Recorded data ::
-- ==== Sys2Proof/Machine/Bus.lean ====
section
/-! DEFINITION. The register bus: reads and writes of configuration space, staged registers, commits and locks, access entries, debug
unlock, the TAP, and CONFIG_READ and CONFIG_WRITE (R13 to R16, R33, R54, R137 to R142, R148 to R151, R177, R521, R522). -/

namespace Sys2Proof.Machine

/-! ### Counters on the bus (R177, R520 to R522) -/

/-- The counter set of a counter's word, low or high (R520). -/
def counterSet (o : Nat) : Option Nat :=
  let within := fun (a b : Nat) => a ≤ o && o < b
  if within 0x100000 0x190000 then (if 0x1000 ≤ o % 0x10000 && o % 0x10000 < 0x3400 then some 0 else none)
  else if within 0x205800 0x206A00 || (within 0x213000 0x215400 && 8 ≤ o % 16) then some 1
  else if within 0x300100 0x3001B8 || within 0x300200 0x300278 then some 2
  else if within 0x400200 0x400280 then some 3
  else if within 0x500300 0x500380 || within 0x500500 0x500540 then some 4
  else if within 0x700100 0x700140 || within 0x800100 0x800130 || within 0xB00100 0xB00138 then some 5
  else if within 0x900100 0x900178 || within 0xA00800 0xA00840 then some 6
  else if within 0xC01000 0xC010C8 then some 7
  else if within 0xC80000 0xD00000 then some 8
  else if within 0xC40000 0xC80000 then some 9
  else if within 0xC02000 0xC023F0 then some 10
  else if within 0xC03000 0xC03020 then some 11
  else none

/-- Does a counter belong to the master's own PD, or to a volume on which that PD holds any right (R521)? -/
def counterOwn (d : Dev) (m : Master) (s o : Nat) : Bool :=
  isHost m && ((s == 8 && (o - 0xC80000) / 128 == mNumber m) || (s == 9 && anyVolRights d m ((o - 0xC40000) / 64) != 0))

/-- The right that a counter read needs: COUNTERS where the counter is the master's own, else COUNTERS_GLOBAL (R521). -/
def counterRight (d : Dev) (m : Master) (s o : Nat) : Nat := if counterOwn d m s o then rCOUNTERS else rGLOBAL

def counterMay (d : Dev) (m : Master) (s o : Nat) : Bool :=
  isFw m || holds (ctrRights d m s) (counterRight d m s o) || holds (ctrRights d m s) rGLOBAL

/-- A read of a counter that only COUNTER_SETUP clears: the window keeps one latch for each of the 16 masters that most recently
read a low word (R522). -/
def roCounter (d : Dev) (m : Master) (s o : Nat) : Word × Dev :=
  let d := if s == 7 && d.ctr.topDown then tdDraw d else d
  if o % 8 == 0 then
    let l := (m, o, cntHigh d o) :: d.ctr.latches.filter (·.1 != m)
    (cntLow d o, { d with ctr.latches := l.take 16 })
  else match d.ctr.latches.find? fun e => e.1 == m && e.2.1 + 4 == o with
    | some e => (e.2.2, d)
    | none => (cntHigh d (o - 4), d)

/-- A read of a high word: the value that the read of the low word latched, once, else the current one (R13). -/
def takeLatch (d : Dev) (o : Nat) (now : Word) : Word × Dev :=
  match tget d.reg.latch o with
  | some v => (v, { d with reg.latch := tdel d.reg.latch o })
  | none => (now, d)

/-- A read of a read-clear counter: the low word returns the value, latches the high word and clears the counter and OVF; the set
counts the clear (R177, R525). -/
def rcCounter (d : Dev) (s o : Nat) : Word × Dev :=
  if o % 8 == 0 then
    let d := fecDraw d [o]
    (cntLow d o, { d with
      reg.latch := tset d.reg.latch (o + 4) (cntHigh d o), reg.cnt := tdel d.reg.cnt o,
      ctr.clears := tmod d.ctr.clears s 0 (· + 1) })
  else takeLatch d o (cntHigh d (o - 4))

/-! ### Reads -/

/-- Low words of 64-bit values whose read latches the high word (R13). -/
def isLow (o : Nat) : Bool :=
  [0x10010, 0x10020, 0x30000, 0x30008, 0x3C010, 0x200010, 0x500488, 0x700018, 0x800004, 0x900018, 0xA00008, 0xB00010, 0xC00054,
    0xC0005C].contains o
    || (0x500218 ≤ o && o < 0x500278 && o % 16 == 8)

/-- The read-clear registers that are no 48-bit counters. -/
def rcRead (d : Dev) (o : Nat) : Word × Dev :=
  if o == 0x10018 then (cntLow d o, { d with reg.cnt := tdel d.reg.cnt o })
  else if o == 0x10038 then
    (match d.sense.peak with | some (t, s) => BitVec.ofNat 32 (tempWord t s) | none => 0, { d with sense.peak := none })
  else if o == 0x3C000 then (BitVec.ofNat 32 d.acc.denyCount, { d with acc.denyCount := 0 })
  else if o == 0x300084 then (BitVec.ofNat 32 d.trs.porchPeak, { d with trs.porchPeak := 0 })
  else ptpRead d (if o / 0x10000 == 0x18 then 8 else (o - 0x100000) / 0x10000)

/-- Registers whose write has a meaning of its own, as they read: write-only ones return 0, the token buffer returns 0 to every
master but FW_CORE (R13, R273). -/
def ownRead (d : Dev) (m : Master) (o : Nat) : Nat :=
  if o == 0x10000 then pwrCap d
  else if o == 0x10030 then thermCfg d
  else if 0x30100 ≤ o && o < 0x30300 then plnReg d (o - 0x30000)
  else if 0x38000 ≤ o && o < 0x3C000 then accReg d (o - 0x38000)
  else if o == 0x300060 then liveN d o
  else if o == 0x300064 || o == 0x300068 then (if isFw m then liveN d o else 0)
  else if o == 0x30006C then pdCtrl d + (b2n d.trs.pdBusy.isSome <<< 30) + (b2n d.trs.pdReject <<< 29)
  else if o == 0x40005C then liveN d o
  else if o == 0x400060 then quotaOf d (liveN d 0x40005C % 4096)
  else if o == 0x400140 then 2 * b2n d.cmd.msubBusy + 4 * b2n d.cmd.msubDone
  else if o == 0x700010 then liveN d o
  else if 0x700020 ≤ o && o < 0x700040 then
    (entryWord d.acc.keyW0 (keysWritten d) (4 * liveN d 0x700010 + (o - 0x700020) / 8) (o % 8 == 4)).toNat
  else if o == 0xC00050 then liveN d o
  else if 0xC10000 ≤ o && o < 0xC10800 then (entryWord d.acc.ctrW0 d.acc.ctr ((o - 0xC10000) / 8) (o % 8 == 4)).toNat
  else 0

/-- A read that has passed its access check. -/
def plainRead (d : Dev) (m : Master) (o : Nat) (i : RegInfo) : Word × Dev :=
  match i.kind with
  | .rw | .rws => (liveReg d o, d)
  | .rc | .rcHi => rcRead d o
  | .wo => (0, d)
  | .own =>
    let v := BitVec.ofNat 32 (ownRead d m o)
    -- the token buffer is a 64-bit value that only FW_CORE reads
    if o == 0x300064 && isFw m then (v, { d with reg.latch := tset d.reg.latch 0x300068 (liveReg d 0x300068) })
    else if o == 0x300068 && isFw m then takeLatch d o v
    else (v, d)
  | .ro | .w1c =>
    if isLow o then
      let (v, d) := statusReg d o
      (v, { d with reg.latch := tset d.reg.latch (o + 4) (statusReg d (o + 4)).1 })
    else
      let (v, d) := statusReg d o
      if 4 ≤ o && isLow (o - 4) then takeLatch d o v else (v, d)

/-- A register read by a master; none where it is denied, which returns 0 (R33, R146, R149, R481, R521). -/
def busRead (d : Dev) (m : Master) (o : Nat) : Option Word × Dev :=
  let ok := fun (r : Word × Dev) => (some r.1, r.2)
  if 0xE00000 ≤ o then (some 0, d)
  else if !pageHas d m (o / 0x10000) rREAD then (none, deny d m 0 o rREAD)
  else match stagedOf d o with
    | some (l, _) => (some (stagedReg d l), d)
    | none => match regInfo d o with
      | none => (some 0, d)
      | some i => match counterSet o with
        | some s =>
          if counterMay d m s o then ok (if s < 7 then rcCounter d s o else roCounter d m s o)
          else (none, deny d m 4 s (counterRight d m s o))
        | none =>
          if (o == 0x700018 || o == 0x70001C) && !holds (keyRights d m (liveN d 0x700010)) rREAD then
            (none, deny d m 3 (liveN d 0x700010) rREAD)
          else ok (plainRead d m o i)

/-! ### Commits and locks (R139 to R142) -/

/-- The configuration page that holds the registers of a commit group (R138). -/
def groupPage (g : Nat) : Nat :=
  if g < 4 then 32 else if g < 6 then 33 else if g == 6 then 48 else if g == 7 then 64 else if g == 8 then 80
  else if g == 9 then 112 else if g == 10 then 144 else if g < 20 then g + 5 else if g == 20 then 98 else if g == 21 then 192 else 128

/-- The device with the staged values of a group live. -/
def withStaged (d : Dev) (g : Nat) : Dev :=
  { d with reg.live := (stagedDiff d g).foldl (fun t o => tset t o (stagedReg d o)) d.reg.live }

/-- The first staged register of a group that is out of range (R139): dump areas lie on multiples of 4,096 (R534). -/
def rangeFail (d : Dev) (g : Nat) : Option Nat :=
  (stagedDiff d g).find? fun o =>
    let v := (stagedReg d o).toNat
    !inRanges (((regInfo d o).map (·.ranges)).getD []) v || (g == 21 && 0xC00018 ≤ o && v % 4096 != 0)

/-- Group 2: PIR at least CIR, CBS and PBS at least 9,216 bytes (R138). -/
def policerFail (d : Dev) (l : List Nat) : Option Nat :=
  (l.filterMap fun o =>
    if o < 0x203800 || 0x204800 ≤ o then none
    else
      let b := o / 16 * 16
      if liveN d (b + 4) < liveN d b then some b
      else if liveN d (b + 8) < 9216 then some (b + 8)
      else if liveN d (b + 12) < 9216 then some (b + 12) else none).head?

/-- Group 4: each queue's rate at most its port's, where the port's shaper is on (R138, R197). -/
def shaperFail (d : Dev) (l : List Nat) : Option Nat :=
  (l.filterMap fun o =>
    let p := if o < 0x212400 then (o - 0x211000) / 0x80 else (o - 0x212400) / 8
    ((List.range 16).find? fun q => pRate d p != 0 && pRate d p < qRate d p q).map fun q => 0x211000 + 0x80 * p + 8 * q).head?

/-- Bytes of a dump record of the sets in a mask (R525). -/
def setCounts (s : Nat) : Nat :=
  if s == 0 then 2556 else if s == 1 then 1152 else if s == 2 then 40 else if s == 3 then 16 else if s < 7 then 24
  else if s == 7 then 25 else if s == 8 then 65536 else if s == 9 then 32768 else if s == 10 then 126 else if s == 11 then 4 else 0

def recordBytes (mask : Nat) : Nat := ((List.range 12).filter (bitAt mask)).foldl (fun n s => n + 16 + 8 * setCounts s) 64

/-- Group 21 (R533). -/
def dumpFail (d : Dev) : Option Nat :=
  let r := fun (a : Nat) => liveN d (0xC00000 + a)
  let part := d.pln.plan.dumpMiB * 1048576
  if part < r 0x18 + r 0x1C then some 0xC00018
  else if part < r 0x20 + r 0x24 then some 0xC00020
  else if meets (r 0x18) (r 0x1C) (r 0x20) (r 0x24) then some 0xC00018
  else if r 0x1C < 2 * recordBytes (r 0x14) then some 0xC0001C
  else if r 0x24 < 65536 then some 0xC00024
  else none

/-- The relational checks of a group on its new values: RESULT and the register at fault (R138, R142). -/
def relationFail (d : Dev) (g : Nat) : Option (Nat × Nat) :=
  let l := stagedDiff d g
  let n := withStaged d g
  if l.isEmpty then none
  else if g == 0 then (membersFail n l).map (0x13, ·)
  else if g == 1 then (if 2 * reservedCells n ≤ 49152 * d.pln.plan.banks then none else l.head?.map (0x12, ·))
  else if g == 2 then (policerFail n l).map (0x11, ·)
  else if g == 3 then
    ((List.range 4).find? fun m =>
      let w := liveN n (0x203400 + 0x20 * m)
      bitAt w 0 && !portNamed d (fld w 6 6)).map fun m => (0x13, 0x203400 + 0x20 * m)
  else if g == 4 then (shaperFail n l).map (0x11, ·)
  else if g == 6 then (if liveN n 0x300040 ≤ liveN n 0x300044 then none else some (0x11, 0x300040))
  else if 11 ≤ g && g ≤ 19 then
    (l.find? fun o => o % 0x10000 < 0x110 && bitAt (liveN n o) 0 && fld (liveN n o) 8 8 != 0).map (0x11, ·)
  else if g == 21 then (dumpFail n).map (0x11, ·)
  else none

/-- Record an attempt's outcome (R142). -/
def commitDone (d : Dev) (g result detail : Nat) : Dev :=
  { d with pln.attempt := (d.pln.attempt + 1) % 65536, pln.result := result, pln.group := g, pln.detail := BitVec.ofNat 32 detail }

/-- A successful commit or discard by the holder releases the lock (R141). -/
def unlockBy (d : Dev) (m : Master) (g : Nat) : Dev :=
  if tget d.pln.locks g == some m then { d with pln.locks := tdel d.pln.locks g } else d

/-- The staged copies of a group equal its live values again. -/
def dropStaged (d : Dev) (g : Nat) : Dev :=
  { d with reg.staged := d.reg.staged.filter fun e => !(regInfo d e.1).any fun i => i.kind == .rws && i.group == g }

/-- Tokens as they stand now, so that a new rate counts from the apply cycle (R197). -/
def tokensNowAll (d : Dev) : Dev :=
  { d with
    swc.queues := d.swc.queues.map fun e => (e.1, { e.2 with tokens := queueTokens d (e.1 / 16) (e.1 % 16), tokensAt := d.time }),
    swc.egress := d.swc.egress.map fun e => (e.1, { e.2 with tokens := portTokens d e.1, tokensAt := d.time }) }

EXERCISE GOAL ::
Take the lines from the start of the records through the line holding "else if within 0xC01000", both included, and please print them exactly, with nothing else.

WRITTEN ANSWER ::
-- ==== Sys2Proof/Machine/Bus.lean ====
section
/-! DEFINITION. The register bus: reads and writes of configuration space, staged registers, commits and locks, access entries, debug
unlock, the TAP, and CONFIG_READ and CONFIG_WRITE (R13 to R16, R33, R54, R137 to R142, R148 to R151, R177, R521, R522). -/

namespace Sys2Proof.Machine

/-! ### Counters on the bus (R177, R520 to R522) -/

/-- The counter set of a counter's word, low or high (R520). -/
def counterSet (o : Nat) : Option Nat :=
  let within := fun (a b : Nat) => a ≤ o && o < b
  if within 0x100000 0x190000 then (if 0x1000 ≤ o % 0x10000 && o % 0x10000 < 0x3400 then some 0 else none)
  else if within 0x205800 0x206A00 || (within 0x213000 0x215400 && 8 ≤ o % 16) then some 1
  else if within 0x300100 0x3001B8 || within 0x300200 0x300278 then some 2
  else if within 0x400200 0x400280 then some 3
  else if within 0x500300 0x500380 || within 0x500500 0x500540 then some 4
  else if within 0x700100 0x700140 || within 0x800100 0x800130 || within 0xB00100 0xB00138 then some 5
  else if within 0x900100 0x900178 || within 0xA00800 0xA00840 then some 6
  else if within 0xC01000 0xC010C8 then some 7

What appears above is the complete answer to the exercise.